## [Your objective]
Beginning at the line that contains "l.ax y := by" and ending at the last line of the records below, retype each line exactly and add nothing.

## [Data in this exercise]

@[simp] theorem Lane.bump_me (l : Lane) (f : Fld) : (l.bump f).me = l.me := by
  obtain ⟨_, h, _⟩ := Lane.bump_form l f
  rw [h]
@[simp] theorem Lane.bump_part (l : Lane) (f : Fld) : (l.bump f).part = l.part := by
  obtain ⟨_, h, _⟩ := Lane.bump_form l f
  rw [h]
@[simp] theorem Lane.bump_now (l : Lane) (f : Fld) : (l.bump f).now = l.now := by
  obtain ⟨_, h, _⟩ := Lane.bump_form l f
  rw [h]
@[simp] theorem Lane.bump_mem (l : Lane) (f : Fld) : (l.bump f).mem = l.mem := by
  obtain ⟨_, h, _⟩ := Lane.bump_form l f
  rw [h]
@[simp] theorem Lane.bump_tcmGen (l : Lane) (f : Fld) : (l.bump f).tcmGen = l.tcmGen := by
  obtain ⟨_, h, _⟩ := Lane.bump_form l f
  rw [h]
@[simp] theorem Lane.bump_fresh (l : Lane) (f : Fld) : (l.bump f).fresh = l.fresh := by
  obtain ⟨_, h, _⟩ := Lane.bump_form l f
  rw [h]
@[simp] theorem Lane.bump_rdata (l : Lane) (f : Fld) : (l.bump f).rdata = l.rdata := by
  obtain ⟨_, h, _⟩ := Lane.bump_form l f
  rw [h]
@[simp] theorem Lane.bump_busErr (l : Lane) (f : Fld) : (l.bump f).busErr = l.busErr := by
  obtain ⟨_, h, _⟩ := Lane.bump_form l f
  rw [h]
@[simp] theorem Lane.bump_out (l : Lane) (f : Fld) : (l.bump f).out = l.out := by
  obtain ⟨_, h, _⟩ := Lane.bump_form l f
  rw [h]
@[simp] theorem Lane.bump_sy (l : Lane) (f : Fld) : (l.bump f).sy = l.sy := by
  obtain ⟨_, h, _⟩ := Lane.bump_form l f
  rw [h]
@[simp] theorem Lane.bump_pc (l : Lane) (f : Fld) : (l.bump f).pc = l.pc := by
  obtain ⟨_, h, _⟩ := Lane.bump_form l f
  rw [h]
@[simp] theorem Lane.bump_gl (l : Lane) (f : Fld) : (l.bump f).gl = l.gl := by
  obtain ⟨_, h, _⟩ := Lane.bump_form l f
  rw [h]
@[simp] theorem Lane.bump_fc (l : Lane) (f : Fld) : (l.bump f).fc = l.fc := by
  obtain ⟨_, h, _⟩ := Lane.bump_form l f
  rw [h]
@[simp] theorem Lane.bump_sc (l : Lane) (f : Fld) : (l.bump f).sc = l.sc := by
  obtain ⟨_, h, _⟩ := Lane.bump_form l f
  rw [h]
@[simp] theorem Lane.bump_hq (l : Lane) (f : Fld) : (l.bump f).hq = l.hq := by
  obtain ⟨_, h, _⟩ := Lane.bump_form l f
  rw [h]
@[simp] theorem Lane.bump_tt (l : Lane) (f : Fld) : (l.bump f).tt = l.tt := by
  obtain ⟨_, h, _⟩ := Lane.bump_form l f
  rw [h]
@[simp] theorem Lane.bump_cn (l : Lane) (f : Fld) : (l.bump f).cn = l.cn := by
  obtain ⟨_, h, _⟩ := Lane.bump_form l f
  rw [h]
@[simp] theorem Lane.bump_ao (l : Lane) (f : Fld) : (l.bump f).ao = l.ao := by
  obtain ⟨_, h, _⟩ := Lane.bump_form l f
  rw [h]
@[simp] theorem Lane.bump_pm (l : Lane) (f : Fld) : (l.bump f).pm = l.pm := by
  obtain ⟨_, h, _⟩ := Lane.bump_form l f
  rw [h]
@[simp] theorem Lane.bump_pw (l : Lane) (f : Fld) : (l.bump f).pw = l.pw := by
  obtain ⟨_, h, _⟩ := Lane.bump_form l f
  rw [h]
@[simp] theorem Lane.bump_st (l : Lane) (f : Fld) : (l.bump f).st = l.st := by
  obtain ⟨_, h, _⟩ := Lane.bump_form l f
  rw [h]
@[simp] theorem Lane.bump_lc (l : Lane) (f : Fld) : (l.bump f).lc = l.lc := by
  obtain ⟨_, h, _⟩ := Lane.bump_form l f
  rw [h]
@[simp] theorem Lane.bump_im (l : Lane) (f : Fld) : (l.bump f).im = l.im := by
  obtain ⟨_, h, _⟩ := Lane.bump_form l f
  rw [h]
@[simp] theorem Lane.bump_saf (l : Lane) (f : Fld) : (l.bump f).saf = l.saf := by
  obtain ⟨_, h, _⟩ := Lane.bump_form l f
  rw [h]
@[simp] theorem Lane.bump_trip (l : Lane) (f : Fld) : (l.bump f).trip = l.trip := by
  obtain ⟨_, h, _⟩ := Lane.bump_form l f
  rw [h]
@[simp] theorem Lane.bump_dl (l : Lane) (f : Fld) : (l.bump f).dl = l.dl := by
  obtain ⟨_, h, _⟩ := Lane.bump_form l f
  rw [h]
@[simp] theorem Lane.bump_mon (l : Lane) (f : Fld) : (l.bump f).mon = l.mon := by
  obtain ⟨_, h, _⟩ := Lane.bump_form l f
  rw [h]
@[simp] theorem Lane.bump_sf (l : Lane) (f : Fld) : (l.bump f).sf = l.sf := by
  obtain ⟨_, h, _⟩ := Lane.bump_form l f
  rw [h]
@[simp] theorem Lane.bump_ax0 (l : Lane) (f : Fld) : (l.bump f).ax0 = l.ax0 := by
  obtain ⟨_, h, _⟩ := Lane.bump_form l f
  rw [h]
@[simp] theorem Lane.bump_ax1 (l : Lane) (f : Fld) : (l.bump f).ax1 = l.ax1 := by
  obtain ⟨_, h, _⟩ := Lane.bump_form l f
  rw [h]
@[simp] theorem Lane.bump_ax (l : Lane) (f : Fld) (y : Ax) : (l.bump f).ax y = l.ax y := by
  obtain ⟨_, h, _⟩ := Lane.bump_form l f
  rw [h]
  cases y <;> rfl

## [Your solution]
@[simp] theorem Lane.bump_ax (l : Lane) (f : Fld) (y : Ax) : (l.bump f).ax y = l.ax y := by
  obtain ⟨_, h, _⟩ := Lane.bump_form l f
  rw [h]
  cases y <;> rfl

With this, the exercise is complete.